[Activity]:
The answer must consist of every line below containing "incomplete".

[Information supplied]:
=== Begin Enclosure ===

-- ==== Sys2Proof/Machine/Fetch.lean ====
section
/-! DEFINITION. How the next request of the host is taken (30_encoding.md R85, R89; 70_reset_and_hazards.md R241). -/

namespace Sys2Proof.Machine

/-- What stands next at the idle block: nothing, the first words of a command whose other words are not there yet, a
reset, an instruction, or something the block has no meaning for; with the requests after it. -/
inductive Fetched
  | nothing
  | incomplete
  | reset (cfg : Cfg) (rest : List HostItem)
  | instr (i : Instr) (rest : List HostItem)
  | bad (r : Refusal)
deriving DecidableEq, Repr

/-- The command words at the front of the host's requests. -/
def leadingWords : List HostItem → List Word
  | .word w :: rest => w :: leadingWords rest
  | _ => []

/-- The next request. A command is taken with all its words (30_encoding.md R89); while some are missing the port
waits for them, and another request in their place has no meaning (log 20). -/
def fetch (host : List HostItem) : Fetched :=
  match host with
  | [] => .nothing
  | .reset cfg :: rest => .reset cfg rest
  | .frame f :: rest =>
    match decodeFrame f with
    | .ok i => .instr i rest
    | .error _ => .bad .notAFrame
  | .word w :: _ =>
    match decodeWords (leadingWords host) with
    | .ok (i, _) => .instr i (host.drop (cmdLength w))
    | .error _ => if (leadingWords host).length = host.length then .incomplete else .bad .requestInsideCommand

/-- The host's requests for an instruction. -/
def codeItems : Code → List HostItem
  | .frame f => [.frame f]
  | .words ws => ws.map .word

end Sys2Proof.Machine
end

=== End Enclosure ===

[Problem solution]:
  | incomplete
    | .error _ => if (leadingWords host).length = host.length then .incomplete else .bad .requestInsideCommand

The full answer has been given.